UM court hears oral arguments in Houston

Council docket includes
appeal involving pastor
from Pennsylvania
United Methodist News Service
The Judicial Council was to hear oral arguments on three cases Oct. 27 in Houston.
The list included the cases of a Pennsylvania pastor who has admitted she is a practicing homosexual and a Virginia cleric who refused church membership to a gay person.
The nine-member United Methodist “supreme court” was to consider 14 items during its fall session, which began Wednesday on the Westchase Campus of First UMC, Houston. The council is to adjourn Oct 29.
The first oral argument involves the Rev. Irene Elizabeth “Beth” Stroud, associate pastor of First UMC of Germantown in Phila-delphia.
Stroud admitted in a sermon and in a letter to her congregation that she was “a lesbian living in a committed relationship with a partner.”
Last December, she was found guilty of violating church law, which forbids the ordination and appointment of “self-avowed practicing homosexuals,” and lost her ordination credentials.
In April the Northeastern Jurisdiction Committee on Appeals reversed and set aside the verdict and penalty decided by the trial court.
The Eastern Pennsylvania Conference then filed an appeal with the Judicial Council.
Stroud is on voluntary leave of absence as a clergy member of the Eastern Pennsylvania Conference but continues to work as a lay minister at her church.
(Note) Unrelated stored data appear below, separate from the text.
-- ==== Sys2Proof/Certificates/Slice0/Obligations.lean ====
section
/-! DEFINITION. The statements for the provers: what each family of instructions does, what the machine does around them, and the
invariants of a step. -/

open Sys2Proof Sys2Proof.Machine

/-! Group 0x0: integer arithmetic. -/

/-- R105, R107, R118: sums, differences, products, absolute values, least and greatest values and clamps are exact, then reduced
modulo 2^n or saturated, and written as R51 states. -/
def Claim.IntegerArithmeticResults : Prop :=
  WritesTyped .iadd (fun f a b _ => satIf f (a + b)) ∧
  WritesTyped .isub (fun f a b _ => satIf f (a - b)) ∧
  WritesTyped .imul (fun f a b _ => satIf f (a * b)) ∧
  WritesTyped .imad (fun f a b c => satIf f (a * b + c)) ∧
  WritesTyped .imulh (fun f a b _ => a * b / 2 ^ (tyInt f).bits) ∧
  WritesTyped .iabs (fun f a _ _ => satIf f (if a < 0 then -a else a)) ∧
  WritesTyped .ineg (fun f a _ _ => satIf f (-a)) ∧
  WritesTyped .imin (fun _ a b _ => if a ≤ b then a else b) ∧
  WritesTyped .imax (fun _ a b _ => if a ≤ b then b else a) ∧
  WritesTyped .isad (fun _ a b c => (if a ≤ b then b - a else a - b) + c) ∧
  WritesTyped .iclamp (fun _ a lo hi => if hi ≤ max a lo then hi else max a lo)

/-- R108: the quotient and the remainder, and what they are for a divisor of zero and for the signed overflow. -/
def Claim.DivisionResults : Prop :=
  WritesTyped .idiv (fun f a b _ =>
    if b = 0 then 2 ^ (tyInt f).bits - 1
    else if (tyInt f).signed = true ∧ a = -(2 ^ ((tyInt f).bits - 1)) ∧ b = -1 then a
    else a.tdiv b) ∧
  WritesTyped .irem (fun f a b _ =>
    if b = 0 then a
    else if (tyInt f).signed = true ∧ a = -(2 ^ ((tyInt f).bits - 1)) ∧ b = -1 then 0
    else a - a.tdiv b * b)

/-- R108: where the divisor is not zero, quotient and remainder give the dividend back, the remainder is smaller than the divisor
and takes the dividend's sign, for every pair of values of a type but the overflow. -/
def Claim.DivisionIdentity : Prop :=
  ∀ (t : IType) (x y : Nat), t.val y ≠ 0 → ¬ (t.signed = true ∧ t.val x = t.lo ∧ t.val y = -1) →
    quotient t (t.val x) (t.val y) * t.val y + remainder t (t.val x) (t.val y) = t.val x ∧
    (remainder t (t.val x) (t.val y)).natAbs < (t.val y).natAbs ∧
    (0 ≤ t.val x → 0 ≤ remainder t (t.val x) (t.val y)) ∧ (t.val x ≤ 0 → remainder t (t.val x) (t.val y) ≤ 0) ∧
    t.val (t.enc (quotient t (t.val x) (t.val y))) = quotient t (t.val x) (t.val y) ∧
    t.val (t.enc (remainder t (t.val x) (t.val y))) = remainder t (t.val x) (t.val y)

/-- R106: the sum with carry in, or the difference with borrow in, modulo 2^(n+1): its low n bits go to the destination, its bit n
to the predicate. -/
def Claim.CarryChainResults : Prop :=
  Changes .iaddc (fun f s i w =>
    let n := (tyInt f).bits
    let sum (l : Lane) : Nat :=
      (srcVal s i (.int n) f.a l + srcVal s i (.int n) f.b l + if predVal i f.c l then 1 else 0) % 2 ^ (n + 1)
    writePred (writeDst w i.l f.dst (is64 f) (fun l => sum l % 2 ^ n)) i.l f.c (fun l => (sum l).testBit n)) ∧
  Changes .isubb (fun f s i w =>
    let n := (tyInt f).bits
    let dif (l : Lane) : Nat :=
      (srcVal s i (.int n) f.a l + 2 ^ (n + 1) - srcVal s i (.int n) f.b l % 2 ^ n - if predVal i f.c l then 1 else 0) %
        2 ^ (n + 1)
    writePred (writeDst w i.l f.dst (is64 f) (fun l => dif l % 2 ^ n)) i.l f.c (fun l => (dif l).testBit n))
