/-! pWrite. -/

@[simp] theorem pWrite_part (w : Warp) (n : Nat) (m x : Mask) : (pWrite w n m x).part = w.part := by unfold pWrite; split <;> rfl
@[simp] theorem pWrite_ctx (w : Warp) (n : Nat) (m x : Mask) : (pWrite w n m x).ctx = w.ctx := by unfold pWrite; split <;> rfl
@[simp] theorem pWrite_wg (w : Warp) (n : Nat) (m x : Mask) : (pWrite w n m x).wg = w.wg := by unfold pWrite; split <;> rfl
@[simp] theorem pWrite_seq (w : Warp) (n : Nat) (m x : Mask) : (pWrite w n m x).seq = w.seq := by unfold pWrite; split <;> rfl
@[simp] theorem pWrite_floor (w : Warp) (n : Nat) (m x : Mask) : (pWrite w n m x).floor = w.floor := by unfold pWrite; split <;> rfl
@[simp] theorem pWrite_lift (w : Warp) (n : Nat) (m x : Mask) : (pWrite w n m x).lift = w.lift := by unfold pWrite; split <;> rfl
@[simp] theorem pWrite_widx (w : Warp) (n : Nat) (m x : Mask) : (pWrite w n m x).widx = w.widx := by unfold pWrite; split <;> rfl
@[simp] theorem pWrite_tid (w : Warp) (n : Nat) (m x : Mask) : (pWrite w n m x).tid = w.tid := by unfold pWrite; split <;> rfl
@[simp] theorem pWrite_pc (w : Warp) (n : Nat) (m x : Mask) : (pWrite w n m x).pc = w.pc := by unfold pWrite; split <;> rfl
@[simp] theorem pWrite_v (w : Warp) (n : Nat) (m x : Mask) : (pWrite w n m x).v = w.v := by unfold pWrite; split <;> rfl
@[simp] theorem pWrite_deferred (w : Warp) (n : Nat) (m x : Mask) : (pWrite w n m x).deferred = w.deferred := by unfold pWrite; split <;> rfl
@[simp] theorem pWrite_s (w : Warp) (n : Nat) (m x : Mask) : (pWrite w n m x).s = w.s := by unfold pWrite; split <;> rfl
@[simp] theorem pWrite_conv (w : Warp) (n : Nat) (m x : Mask) : (pWrite w n m x).conv = w.conv := by unfold pWrite; split <;> rfl
@[simp] theorem pWrite_fpEn (w : Warp) (n : Nat) (m x : Mask) : (pWrite w n m x).fpEn = w.fpEn := by unfold pWrite; split <;> rfl
@[simp] theorem pWrite_fpFlags (w : Warp) (n : Nat) (m x : Mask) : (pWrite w n m x).fpFlags = w.fpFlags := by unfold pWrite; split <;> rfl
@[simp] theorem pWrite_ftz (w : Warp) (n : Nat) (m x : Mask) : (pWrite w n m x).ftz = w.ftz := by unfold pWrite; split <;> rfl
@[simp] theorem pWrite_rm (w : Warp) (n : Nat) (m x : Mask) : (pWrite w n m x).rm = w.rm := by unfold pWrite; split <;> rfl
@[simp] theorem pWrite_stale (w : Warp) (n : Nat) (m x : Mask) : (pWrite w n m x).stale = w.stale := by unfold pWrite; split <;> rfl
@[simp] theorem pWrite_intrap (w : Warp) (n : Nat) (m x : Mask) : (pWrite w n m x).intrap = w.intrap := by unfold pWrite; split <;> rfl
@[simp] theorem pWrite_xrec (w : Warp) (n : Nat) (m x : Mask) : (pWrite w n m x).xrec = w.xrec := by unfold pWrite; split <;> rfl
@[simp] theorem pWrite_trapvec (w : Warp) (n : Nat) (m x : Mask) : (pWrite w n m x).trapvec = w.trapvec := by unfold pWrite; split <;> rfl
@[simp] theorem pWrite_trappc (w : Warp) (n : Nat) (m x : Mask) : (pWrite w n m x).trappc = w.trappc := by unfold pWrite; split <;> rfl
@[simp] theorem pWrite_trapcause (w : Warp) (n : Nat) (m x : Mask) : (pWrite w n m x).trapcause = w.trapcause := by unfold pWrite; split <;> rfl
@[simp] theorem pWrite_tmask (w : Warp) (n : Nat) (m x : Mask) : (pWrite w n m x).tmask = w.tmask := by unfold pWrite; split <;> rfl
@[simp] theorem pWrite_refage (w : Warp) (n : Nat) (m x : Mask) : (pWrite w n m x).refage = w.refage := by unfold pWrite; split <;> rfl
@[simp] theorem pWrite_loops (w : Warp) (n : Nat) (m x : Mask) : (pWrite w n m x).loops = w.loops := by unfold pWrite; split <;> rfl
@[simp] theorem pWrite_tcfg (w : Warp) (n : Nat) (m x : Mask) : (pWrite w n m x).tcfg = w.tcfg := by unfold pWrite; split <;> rfl
@[simp] theorem pWrite_uivec (w : Warp) (n : Nat) (m x : Mask) : (pWrite w n m x).uivec = w.uivec := by unfold pWrite; split <;> rfl
@[simp] theorem pWrite_uiepc (w : Warp) (n : Nat) (m x : Mask) : (pWrite w n m x).uiepc = w.uiepc := by unfold pWrite; split <;> rfl
@[simp] theorem pWrite_uiin (w : Warp) (n : Nat) (m x : Mask) : (pWrite w n m x).uiin = w.uiin := by unfold pWrite; split <;> rfl
@[simp] theorem pWrite_uentry (w : Warp) (n : Nat) (m x : Mask) : (pWrite w n m x).uentry = w.uentry := by unfold pWrite; split <;> rfl
@[simp] theorem pWrite_claim (w : Warp) (n : Nat) (m x : Mask) : (pWrite w n m x).claim = w.claim := by unfold pWrite; split <;> rfl
@[simp] theorem pWrite_svclane (w : Warp) (n : Nat) (m x : Mask) : (pWrite w n m x).svclane = w.svclane := by unfold pWrite; split <;> rfl
@[simp] theorem pWrite_svcpend (w : Warp) (n : Nat) (m x : Mask) : (pWrite w n m x).svcpend = w.svcpend := by unfold pWrite; split <;> rfl
@[simp] theorem pWrite_arrived (w : Warp) (n : Nat) (m x : Mask) : (pWrite w n m x).arrived = w.arrived := by unfold pWrite; split <;> rfl
@[simp] theorem pWrite_barEdges (w : Warp) (n : Nat) (m x : Mask) : (pWrite w n m x).barEdges = w.barEdges := by unfold pWrite; split <;> rfl
@[simp] theorem pWrite_openb (w : Warp) (n : Nat) (m x : Mask) : (pWrite w n m x).openb = w.openb := by unfold pWrite; split <;> rfl
@[simp] theorem pWrite_fails (w : Warp) (n : Nat) (m x : Mask) : (pWrite w n m x).fails = w.fails := by unfold pWrite; split <;> rfl
@[simp] theorem pWrite_mvfail (w : Warp) (n : Nat) (m x : Mask) : (pWrite w n m x).mvfail = w.mvfail := by unfold pWrite; split <;> rfl
@[simp] theorem pWrite_waits (w : Warp) (n : Nat) (m x : Mask) : (pWrite w n m x).waits = w.waits := by unfold pWrite; split <;> rfl
@[simp] theorem pWrite_parks (w : Warp) (n : Nat) (m x : Mask) : (pWrite w n m x).parks = w.parks := by unfold pWrite; split <;> rfl
@[simp] theorem pWrite_denied (w : Warp) (n : Nat) (m x : Mask) : (pWrite w n m x).denied = w.denied := by unfold pWrite; split <;> rfl
@[simp] theorem pWrite_spilled (w : Warp) (n : Nat) (m x : Mask) : (pWrite w n m x).spilled = w.spilled := by unfold pWrite; split <;> rfl
@[simp] theorem pWrite_alloc (w : Warp) (n : Nat) (m x : Mask) : (pWrite w n m x).alloc = w.alloc := by unfold pWrite; split <;> rfl
@[simp] theorem pWrite_fpq (w : Warp) (n : Nat) (m x : Mask) : (pWrite w n m x).fpq = w.fpq := by unfold pWrite; split <;> rfl
@[simp] theorem pWrite_run (w : Warp) (n : Nat) (m x : Mask) : (pWrite w n m x).run = w.run := by unfold pWrite; split <;> rfl
@[simp] theorem pWrite_lastLead (w : Warp) (n : Nat) (m x : Mask) : (pWrite w n m x).lastLead = w.lastLead := by unfold pWrite; split <;> rfl
@[simp] theorem pWrite_lastIssue (w : Warp) (n : Nat) (m x : Mask) : (pWrite w n m x).lastIssue = w.lastIssue := by unfold pWrite; split <;> rfl
@[simp] theorem pWrite_waitc (w : Warp) (n : Nat) (m x : Mask) : (pWrite w n m x).waitc = w.waitc := by unfold pWrite; split <;> rfl
@[simp] theorem pWrite_lastPrio (w : Warp) (n : Nat) (m x : Mask) : (pWrite w n m x).lastPrio = w.lastPrio := by unfold pWrite; split <;> rfl
@[simp] theorem pWrite_forced (w : Warp) (n : Nat) (m x : Mask) : (pWrite w n m x).forced = w.forced := by unfold pWrite; split <;> rfl
@[simp] theorem pWrite_readyAt (w : Warp) (n : Nat) (m x : Mask) : (pWrite w n m x).readyAt = w.readyAt := by unfold pWrite; split <;> rfl

/-! unmap. -/

@[simp] theorem unmap_part (w : Warp) (rs : List Nat) : (unmap w rs).part = w.part := by unfold unmap; rfl
@[simp] theorem unmap_ctx (w : Warp) (rs : List Nat) : (unmap w rs).ctx = w.ctx := by unfold unmap; rfl
@[simp] theorem unmap_wg (w : Warp) (rs : List Nat) : (unmap w rs).wg = w.wg := by unfold unmap; rfl
@[simp] theorem unmap_seq (w : Warp) (rs : List Nat) : (unmap w rs).seq = w.seq := by unfold unmap; rfl
@[simp] theorem unmap_floor (w : Warp) (rs : List Nat) : (unmap w rs).floor = w.floor := by unfold unmap; rfl
@[simp] theorem unmap_lift (w : Warp) (rs : List Nat) : (unmap w rs).lift = w.lift := by unfold unmap; rfl
@[simp] theorem unmap_widx (w : Warp) (rs : List Nat) : (unmap w rs).widx = w.widx := by unfold unmap; rfl
@[simp] theorem unmap_tid (w : Warp) (rs : List Nat) : (unmap w rs).tid = w.tid := by unfold unmap; rfl
@[simp] theorem unmap_pc (w : Warp) (rs : List Nat) : (unmap w rs).pc = w.pc := by unfold unmap; rfl
@[simp] theorem unmap_deferred (w : Warp) (rs : List Nat) : (unmap w rs).deferred = w.deferred := by unfold unmap; rfl
@[simp] theorem unmap_s (w : Warp) (rs : List Nat) : (unmap w rs).s = w.s := by unfold unmap; rfl
@[simp] theorem unmap_p (w : Warp) (rs : List Nat) : (unmap w rs).p = w.p := by unfold unmap; rfl
@[simp] theorem unmap_conv (w : Warp) (rs : List Nat) : (unmap w rs).conv = w.conv := by unfold unmap; rfl
@[simp] theorem unmap_fpEn (w : Warp) (rs : List Nat) : (unmap w rs).fpEn = w.fpEn := by unfold unmap; rfl
@[simp] theorem unmap_fpFlags (w : Warp) (rs : List Nat) : (unmap w rs).fpFlags = w.fpFlags := by unfold unmap; rfl
@[simp] theorem unmap_ftz (w : Warp) (rs : List Nat) : (unmap w rs).ftz = w.ftz := by unfold unmap; rfl
@[simp] theorem unmap_rm (w : Warp) (rs : List Nat) : (unmap w rs).rm = w.rm := by unfold unmap; rfl
@[simp] theorem unmap_stale (w : Warp) (rs : List Nat) : (unmap w rs).stale = w.stale := by unfold unmap; rfl
@[simp] theorem unmap_intrap (w : Warp) (rs : List Nat) : (unmap w rs).intrap = w.intrap := by unfold unmap; rfl
@[simp] theorem unmap_xrec (w : Warp) (rs : List Nat) : (unmap w rs).xrec = w.xrec := by unfold unmap; rfl
@[simp] theorem unmap_trapvec (w : Warp) (rs : List Nat) : (unmap w rs).trapvec = w.trapvec := by unfold unmap; rfl
@[simp] theorem unmap_trappc (w : Warp) (rs : List Nat) : (unmap w rs).trappc = w.trappc := by unfold unmap; rfl
@[simp] theorem unmap_trapcause (w : Warp) (rs : List Nat) : (unmap w rs).trapcause = w.trapcause := by unfold unmap; rfl
@[simp] theorem unmap_tmask (w : Warp) (rs : List Nat) : (unmap w rs).tmask = w.tmask := by unfold unmap; rfl
@[simp] theorem unmap_refage (w : Warp) (rs : List Nat) : (unmap w rs).refage = w.refage := by unfold unmap; rfl
@[simp] theorem unmap_loops (w : Warp) (rs : List Nat) : (unmap w rs).loops = w.loops := by unfold unmap; rfl
@[simp] theorem unmap_tcfg (w : Warp) (rs : List Nat) : (unmap w rs).tcfg = w.tcfg := by unfold unmap; rfl
@[simp] theorem unmap_uivec (w : Warp) (rs : List Nat) : (unmap w rs).uivec = w.uivec := by unfold unmap; rfl
@[simp] theorem unmap_uiepc (w : Warp) (rs : List Nat) : (unmap w rs).uiepc = w.uiepc := by unfold unmap; rfl
@[simp] theorem unmap_uiin (w : Warp) (rs : List Nat) : (unmap w rs).uiin = w.uiin := by unfold unmap; rfl
@[simp] theorem unmap_uentry (w : Warp) (rs : List Nat) : (unmap w rs).uentry = w.uentry := by unfold unmap; rfl
@[simp] theorem unmap_claim (w : Warp) (rs : List Nat) : (unmap w rs).claim = w.claim := by unfold unmap; rfl
@[simp] theorem unmap_svclane (w : Warp) (rs : List Nat) : (unmap w rs).svclane = w.svclane := by unfold unmap; rfl
@[simp] theorem unmap_svcpend (w : Warp) (rs : List Nat) : (unmap w rs).svcpend = w.svcpend := by unfold unmap; rfl
@[simp] theorem unmap_arrived (w : Warp) (rs : List Nat) : (unmap w rs).arrived = w.arrived := by unfold unmap; rfl
@[simp] theorem unmap_barEdges (w : Warp) (rs : List Nat) : (unmap w rs).barEdges = w.barEdges := by unfold unmap; rfl
@[simp] theorem unmap_openb (w : Warp) (rs : List Nat) : (unmap w rs).openb = w.openb := by unfold unmap; rfl
@[simp] theorem unmap_fails (w : Warp) (rs : List Nat) : (unmap w rs).fails = w.fails := by unfold unmap; rfl
@[simp] theorem unmap_mvfail (w : Warp) (rs : List Nat) : (unmap w rs).mvfail = w.mvfail := by unfold unmap; rfl
@[simp] theorem unmap_waits (w : Warp) (rs : List Nat) : (unmap w rs).waits = w.waits := by unfold unmap; rfl
@[simp] theorem unmap_parks (w : Warp) (rs : List Nat) : (unmap w rs).parks = w.parks := by unfold unmap; rfl
@[simp] theorem unmap_denied (w : Warp) (rs : List Nat) : (unmap w rs).denied = w.denied := by unfold unmap; rfl
@[simp] theorem unmap_spilled (w : Warp) (rs : List Nat) : (unmap w rs).spilled = w.spilled := by unfold unmap; rfl
@[simp] theorem unmap_alloc (w : Warp) (rs : List Nat) : (unmap w rs).alloc = w.alloc := by unfold unmap; rfl
@[simp] theorem unmap_fpq (w : Warp) (rs : List Nat) : (unmap w rs).fpq = w.fpq := by unfold unmap; rfl
@[simp] theorem unmap_run (w : Warp) (rs : List Nat) : (unmap w rs).run = w.run := by unfold unmap; rfl
@[simp] theorem unmap_lastLead (w : Warp) (rs : List Nat) : (unmap w rs).lastLead = w.lastLead := by unfold unmap; rfl
@[simp] theorem unmap_lastIssue (w : Warp) (rs : List Nat) : (unmap w rs).lastIssue = w.lastIssue := by unfold unmap; rfl
@[simp] theorem unmap_waitc (w : Warp) (rs : List Nat) : (unmap w rs).waitc = w.waitc := by unfold unmap; rfl
@[simp] theorem unmap_lastPrio (w : Warp) (rs : List Nat) : (unmap w rs).lastPrio = w.lastPrio := by unfold unmap; rfl
@[simp] theorem unmap_forced (w : Warp) (rs : List Nat) : (unmap w rs).forced = w.forced := by unfold unmap; rfl
@[simp] theorem unmap_readyAt (w : Warp) (rs : List Nat) : (unmap w rs).readyAt = w.readyAt := by unfold unmap; rfl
Another oral presentation reviews two related decisions of law in the Virginia Conference by Bishop Charlene Kammerer.
One involves the disciplinary purview of the conference relations committee of the board of ordained ministry and the fair process rights of a pastor.
The second relates to the authority of a pastor under Paragraphs 214 and 225 of the 2004 Book of Discipline to exercise judgment in determining who may be received into membership in the local church.
Those two docket items are related to an action taken against the Rev. Edward Johnson of South Hill (Va.) UMC.
Johnson was placed on involuntary leave by the June 13 clergy executive session of the Virginia Conference for his refusal to admit a gay person into church membership. The yearlong leave began July 1.
The third oral presentation comes from the Tennessee Conference. It concerns the allocation by the secretary of the General Conference of additional at-large members of general program boards and general agencies.
The legal question is whether the formula filling seats on denominational boards and agencies will continue in its current form or could be interpreted differently by the Judicial Council to allow greater representation from areas with more members.
The General Conference secretary makes the appointments from people who are nominated.